Ed Sheeran: Disabled fans faced ticket 'discrimination'
A Pembrokeshire woman with cerebral palsy has launched a campaign to get better access to live music for disabled fans.
Jessica Hatchett said disabled fans faced "discrimination" after finding it impossible to get Ed Sheeran tickets for his Cardiff concert next year.
Other disabled fans said they also struggled to get through to the Ticketmaster phone line.
Ticketmaster apologised and said it saw "unprecedented" demand for his concert.
While people were able to buy a ticket online, the same service was not available for accessible tickets.
It meant disabled fans spent "hours" on hold but were unable to get a ticket for Sheeran's Divide tour at the Principality Stadium.
Ms Hatchett said: "When you have just one number you can dial and no other options, you can't go online and book, that is your only way of trying.
"You keep trying, keep trying and keep trying and it gets frustrating because I had relatives who could go online and book tickets in 20 minutes or so whereas there were people waiting seven hours and getting absolutely nowhere."
She said the campaign aimed to improve the provision for disabled people who love music.
"If you want to go to a big venue that has capacity of 60,000 fans the number of spaces for a wheelchair user will not be anywhere near that size, it will be substantially smaller," she added.
Kayley Richards, of Bridgend, has also been trying to buy her 15-year-old brother Geraint tickets for the gig.

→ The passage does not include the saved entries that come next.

-- ==== Sys2Proof/Machine/Submission.lean ====
section
/-! DEFINITION. Submission and completion rings, graph starts, and the graph walker (R105 to R108, R113 to R118). -/
namespace Sys2Proof.Machine

/-! ## Rings in host memory and at a DPA -/

/-- On whose behalf the device accesses a ring. -/
def ringWho (n : Nat) : Who := { hwWho 0 true [9, n] with anon := true }

/-- No route reaches some of n bytes of host memory (R97, R107, R113, R291; assumption 3). -/
def State.hostHole (s : State) (a n : Nat) : Bool := s.unrouted.any fun r => decide (r.1 < a + n) && decide (a < r.1 + r.2)

/-- Bytes of a ring read, at a host address or a DPA; an unrouted host address is refused as a DPA out of range is (R107). -/
def ringRead (w : Who) (host : Bool) (a n : Nat) : Mem (List Byte) := do
  if host then
    let s ← get
    if s.hostHole a n then Mem.trap cXLATE 2 0 a
    return Memory.read s.hostmem a n
  else physRead w a n

/-- Bytes written to a ring. -/
def ringWrite (w : Who) (host : Bool) (a : Nat) (bs : List Byte) : Mem Unit := do
  if host then
    let s ← get
    if s.hostHole a bs.length then Mem.trap cXLATE 2 0 a
    Mem.mod fun s => { s with hostmem := Memory.write s.hostmem a bs }
  else physWrite w a bs

/-- HOST and BASE of a ring's base register (R96, R105). -/
def baseHost (b : DWord) : Bool := b.getLsbD 63

def baseAddr (b : DWord) : Nat := bits b.toNat 47 12 * 4096

/-- An MSI-X message is sent (R87, R108). -/
def State.msix (s : State) (v : Nat) : State := { s with outbox := s.outbox ++ [.msix v] }

/-- The record of an address that a ring access was refused at, unless the read was poisoned (R98). -/
def State.ringFault (s : State) (inst : Nat) (c : Cause) : State :=
  if c.code = cXLATE then s.addrRange 9 inst (bits c.addr.toNat 40 0) none else s

/-! ## Submission (R105 to R107) -/

/-- Entries of a ring (R105). -/
def ringSize (b : DWord) : Nat := 2 ^ (bits b.toNat 55 52 + 4)

/-- An entry is due to be fetched. -/
def SQ.fetchDue (q : SQ) : Bool := q.en && q.head != q.tail

/-- HEAD advances modulo the ring's size. -/
def State.advanceHead (s : State) (n : Nat) : State :=
  let q := s.sq n
  s.setSq n { q with head := (q.head + 1) % ringSize q.sqbase }

/-- A failed entry read (R107). -/
def State.fetchFault (s : State) (n : Nat) (c : Cause) : State :=
  (s.setSq n { s.sq n with en := false, err := 2 }).ringFault n c

/-- The form of a graph start (R116). -/
def startOk (ws : List DWord) : Bool :=
  let w (i : Nat) : Nat := (ws.getD i 0).toNat
  bits (w 0) 63 48 == 0 && w 0 % 64 == 0 && bits (w 1) 63 32 == 0 && w 2 == 0 && w 3 == 2 * 2 ^ 60 && w 4 == 0 && w 6 == 0 && w 7 == 0

/-- The graph of a start entry of a ring (R116). -/
def State.startGraph (s : State) (n : Nat) (ws : List DWord) : Graph :=
  let q := s.sq n
  let w1 := (ws.getD 1 0).toNat
  { id := s.nextId, ring := n, ctx := q.ctx, asn := q.asn, va := BitVec.ofNat 64 (bits (ws.getD 0 0).toNat 47 0)
    count := bits w1 15 0, node := bits w1 31 16, user := ws.getD 5 0, loops := [], out := [], await := none, ending := none
    worst := 0, canc := false }

/-- The entry at HEAD is taken: a graph starts, or a card is posted; a full segment or 64 graphs stall the ring (R107, R115, R116,
R149). -/
def State.takeEntry (s : State) (n : Nat) (ws : List DWord) : State :=
  let q := s.sq n
  if bits (ws.getD 3 0).toNat 63 60 = 2 then
    if 64 ≤ s.graphs.length then s
    else
      let g := s.startGraph n ws
      let s := { s with nextId := s.nextId + 1, graphs := s.graphs ++ [g] }.advanceHead n
      if startOk ws then s else s.endGraph g 3
  else
    let card := fillCard ws q.asn.toNat q.ctx
    match s.post card (.ring n) (segOf s.part.slices (bits (card.getD 1 0).toNat 63 48)) with
    | (.full, _) => s
    | (_, t) => t.advanceHead n

/-- RING_ENTRY_FETCH (R107). -/
def execRingEntryFetch (n : Nat) (s : State) : Out :=
  let q := s.sq n
  if q.fetchDue then
    match (ringRead (ringWho n) (baseHost q.sqbase) (baseAddr q.sqbase + 64 * q.head) 64).on s with
    | (.ok bs, s) => .next (s.takeEntry n (words64 bs 8))
    | (.error .wait, s) => .next s
    | (.error (.trap c), s) => .next (s.fetchFault n c)
  else .next s

/-! ## Completion records (R108, R113) -/

/-- The completion ring is full. -/
def SQ.cqFull (q : SQ) : Bool := (q.widx + 1) % ringSize q.cqbase == q.ridx % ringSize q.cqbase

/-- A record is due to be written: the ring has room, and no write of it has faulted since the ring was last enabled. -/
def SQ.recordDue (q : SQ) : Bool := !q.held.isEmpty && !q.cqFull && !q.faulted

/-- The bytes of a record: TIME and P are filled in as it is written. -/
def recordBytes (r : List DWord) (time : DWord) (p : Bool) : List Byte :=
  (List.range 16).flatMap fun i =>
    toBytes 8 (if i = 0 then (r.getD 0 0).toNat + p.toNat else if i = 2 then time.toNat else (r.getD i 0).toNat)

/-- WIDX advances, the phase inverting at the wrap. -/
def State.recordDone (s : State) (n : Nat) : State :=
  let q := s.sq n
  let w := (q.widx + 1) % ringSize q.cqbase
  let s := s.setSq n { q with held := q.held.tail, widx := w, phase := q.phase ^^ (w == 0) }
  if q.ie then s.msix (2 + n) else s

/-- COMPLETION_RECORD_WRITE (R113): words 1 to 15, then word 0; the error record of a write that faults names the record's address,
whichever of its words met the fault (assumption 13). -/
def execCompletionRecordWrite (n : Nat) (s : State) : Out :=
  let q := s.sq n
  if q.recordDue then
    let bs := recordBytes (q.held.headD []) s.rtc q.phase
    let a := baseAddr q.cqbase + 128 * q.widx
    let write : Mem Unit := do
      ringWrite (ringWho n) (baseHost q.cqbase) (a + 8) (sliceBytes bs 8 120)
      ringWrite (ringWho n) (baseHost q.cqbase) a (sliceBytes bs 0 8)
    match write.on s with
    | (.ok _, s) => .next (s.recordDone n)
    | (.error .wait, s) => .next s
    | (.error (.trap c), s) => .next ((s.setSq n { s.sq n with en := false, err := 3, faulted := true }).ringFault n { c with addr := BitVec.ofNat 64 a })
  else .next s

/-! ## The graph walker (R115 to R118) -/

def State.graph (s : State) (id : Nat) : Option Graph := s.graphs.find? fun g => g.id == id

/-- On whose behalf the walker makes its accesses. -/
def Graph.who (g : Graph) : Who := { hwWho g.ctx (g.ctx.getLsbD 31) [10, g.id] with asn := some g.asn.toNat }

/-- The words of the current node. -/
def Graph.read (g : Graph) : Mem (List DWord) := do
  return words64 (← engineRead g.who (g.va.toNat + 64 * g.node) 64) 8

/-- The walker may perform the current node: it awaits no launch and the context runs (R117, R118). -/
def State.mayWalk (s : State) (g : Graph) : Bool := g.await.isNone && g.ending.isNone && g.worst == 0 && s.ctxRuns g.ctx

/-- The event that the current node of a graph is; an index beyond the count, and a node that cannot be read, are invalid (R117). -/
def State.nodeOf (s : State) (g : Graph) : Instr :=
  if g.count ≤ g.node then .nodeInvalid g.id
  else
    match (g.read.on s).1 with
    | .ok ws => nodeRow ws g.id
    | .error _ => .nodeInvalid g.id

def nodeNext (ws : List DWord) : Nat := bits (ws.getD 0 0).toNat 31 16
def nodeAlt (ws : List DWord) : Nat := bits (ws.getD 0 0).toNat 47 32
def nodeAddr (ws : List DWord) : Nat := bits (ws.getD 1 0).toNat 47 0
def nodeValue (ws : List DWord) : Nat := bits (ws.getD 2 0).toNat 31 0
def nodeDc (ws : List DWord) : Nat := bits (ws.getD 2 0).toNat 43 32
def nodeAsync (ws : List DWord) : Bool := (ws.getD 0 0).getLsbD 4

/-- The walk goes on at a node. -/
def State.goNode (s : State) (g : Graph) (n : Nat) : State := s.modGraph g.id fun g => { g with node := n }

/-- What a visit comes to: the graph ends with a status, the walk goes on in a state, or it waits in one. -/
inductive Visit where
  | ends (status : Nat) (s : State)
  | goes (s : State)

/-- A visit of the current node of a graph that may be walked, when that node is the one named by `row`: the node is read, and a
fault of it ends the graph with STATUS 8 (R116, R117). -/
def State.visit (s : State) (id : Nat) (row : Instr) (body : State → Graph → List DWord → Visit) : Out :=
  match s.graph id with
  | none => .next s
  | some g =>
    if s.mayWalk g && s.nodeOf g == row then
      if g.count ≤ g.node then .next (s.endGraph g 9)
      else
        match g.read.on s with
        | (.error .wait, s) => .next s
        | (.error (.trap _), s) => .next (s.endGraph g 8)
        | (.ok ws, s) =>
          match body s g ws with
          | .ends n s => .next (s.endGraph ((s.graph id).getD g) n)
          | .goes s => .next s
    else .next s

/-- A visit that makes an access: a fault ends the graph with STATUS 8 (R114, R117). -/
def State.visitMem {α : Type} (s : State) (m : Mem α) (k : State → α → Visit) : Visit :=
  match m.on s with
  | (.ok a, s) => k s a
  | (.error .wait, s) => .goes s
  | (.error (.trap _), s) => .ends 8 s

/-- An address of the node's alignment. -/
def alignedTo {α : Type} (a n : Nat) (m : Mem α) : Mem α := if a % n = 0 then m else Mem.trap cALIGN 0 0 a

/-- The card of a LAUNCH node posted (R117, R149, R170). -/
def State.launchNode (s : State) (g : Graph) (ws card : List DWord) : Visit :=
  let card := fillCard card g.asn.toNat g.ctx
  let id := s.nextId
  match s.post card (.graph g.id g.node) (segOf s.part.slices (bits (card.getD 1 0).toNat 63 48)) with
  | (.full, _) => .goes s
  | (.posted, t) =>
    if nodeAsync ws then
      .goes ((t.modGraph g.id fun x => { x with out := x.out ++ [(id, g.node)] }).goNode g (nodeNext ws))
    else .goes (t.modGraph g.id fun x => { x with await := some (id, nodeNext ws) })
  | (_, t) => .goes t

/-- NODE_LAUNCH (R117). -/
def execNodeLaunch (graph : Nat) (s : State) : Out :=
  s.visit graph (.nodeLaunch graph) fun s g ws =>
    if nodeAsync ws ∧ 16 ≤ g.out.length then .goes s
    else s.visitMem (alignedTo (nodeAddr ws) 64 (engineRead g.who (nodeAddr ws) 64)) fun s bs => s.launchNode g ws (words64 bs 8)

/-- NODE_JOIN (R117). -/
def execNodeJoin (graph : Nat) (s : State) : Out :=
  s.visit graph (.nodeJoin graph) fun s g ws => .goes (if g.out.isEmpty then s.goNode g (nodeNext ws) else s)

/-- The condition word (R117). -/
def condWord (g : Graph) (ws : List DWord) : Mem Nat :=
  alignedTo (nodeAddr ws) 4 do return ofBytes (← engineRead g.who (nodeAddr ws) 4)

/-- NODE_COND (R117). -/
def execNodeCond (graph : Nat) (s : State) : Out :=
  s.visit graph (.nodeCond graph) fun s g ws =>
    s.visitMem (condWord g ws) fun s x => .goes (s.goNode g (if x ≠ 0 then nodeNext ws else nodeAlt ws))

/-- NODE_WHILE (R117): a visit from outside the loop's body starts a count. -/
def execNodeWhile (graph : Nat) (s : State) : Out :=
  s.visit graph (.nodeWhile graph) fun s g ws =>
    let back := match g.loops with
      | (n, _) :: _ => n == g.node
      | [] => false
    let loops := if back then g.loops else (g.node, 0) :: g.loops
    if 8 < loops.length then .ends 11 s
    else
      s.visitMem (condWord g ws) fun s x =>
        let count := (loops.headD (0, 0)).2
        if x = 0 then .goes ((s.modGraph g.id fun h => { h with loops := loops.tail }).goNode g (nodeAlt ws))
        else if nodeValue ws ≠ 0 ∧ count = nodeValue ws then .ends 10 s
        else .goes ((s.modGraph g.id fun h => { h with loops := (g.node, count + 1) :: loops.tail }).goNode g (nodeNext ws))

/-- NODE_ENDW (R117). -/
def execNodeEndw (graph : Nat) (s : State) : Out :=
  s.visit graph (.nodeEndw graph) fun s g ws =>
    match g.loops with
    | (n, _) :: _ => if n = nodeAlt ws then .goes (s.goNode g n) else .ends 9 s
    | [] => .ends 9 s

/-- A store of the walker: a target that is POISON or cannot be read ends it as a fault (R117). -/
def nodeStore (g : Graph) (va x : Nat) : Mem Unit := do
  let w := g.who
  let p ← withAcc 1 (translate w .store va)
  match ← reach w (p.dpa / 32) p.gr true with
  | .error c => Mem.trap c 0 0 va
  | .ok _ =>
    let _ ← l2Read w p.dpa 4 p.gr va
    l2Write w p.dpa p.gr (toBytes 4 x)

/-- NODE_STORE (R117). -/
def execNodeStore (graph : Nat) (s : State) : Out :=
  s.visit graph (.nodeStore graph) fun s g ws =>
    s.visitMem (alignedTo (nodeAddr ws) 4 (nodeStore g (nodeAddr ws) (nodeValue ws))) fun s _ => .goes (s.goNode g (nodeNext ws))

/-- NODE_DECR (R117, R152). -/
def execNodeDecr (graph : Nat) (s : State) : Out :=
  s.visit graph (.nodeDecr graph) fun s g ws =>
    if s.ownsCounter g.ctx (nodeDc ws) then .goes ((s.adjust (nodeDc ws) 1).goNode g (nodeNext ws)) else .ends 8 s

/-- NODE_WAITD (R117, R152). -/
def execNodeWaitd (graph : Nat) (s : State) : Out :=
  s.visit graph (.nodeWaitd graph) fun s g ws =>
    if s.ownsCounter g.ctx (nodeDc ws) then
      .goes (if (s.counter (nodeDc ws)).value = 0 then s.goNode g (nodeNext ws) else s)
    else .ends 8 s

/-- NODE_END (R117). -/
def execNodeEnd (graph : Nat) (s : State) : Out :=
  s.visit graph (.nodeEnd graph) fun s g _ => if g.out.isEmpty then .ends 0 s else .goes s

/-- NODE_INVALID (R116, R117). -/
def execNodeInvalid (graph : Nat) (s : State) : Out :=
  s.visit graph (.nodeInvalid graph) fun s _ _ => .ends 9 s

end Sys2Proof.Machine
end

Her brother Geraint was brain damaged after a near-fatal asthma attack in 2014 and he was left unable to communicate properly.
After repeated attempts on the phone and her calls being cut off, Ms Richards finally got through and managed to buy Geraint a ticket.
"Now that Geraint has a disability, we can see how difficult it is for disabled people to get tickets to see their favourite singers," she said.
"I tried every way possible to get him a ticket but discrimination is in the way once again. The system that is in place is shocking and needs to be changed.
"Why should his rights be different to everybody else just because he is disabled?"
A Ticketmaster spokeswoman said: "We're very sorry to any fans that had issues getting through on our accessible bookings line for Ed Sheeran's Divide tour.
"Our team speaks to each customer personally to identify their particular requirements and we pride ourselves on the service we provide fans.
"We are very disappointed that some felt let down in this instance, but we saw unprecedented demand for Ed who broke all records in Ticketmaster UK's history.
"A huge number of the general public also called the accessibility line, resulting in extra delays."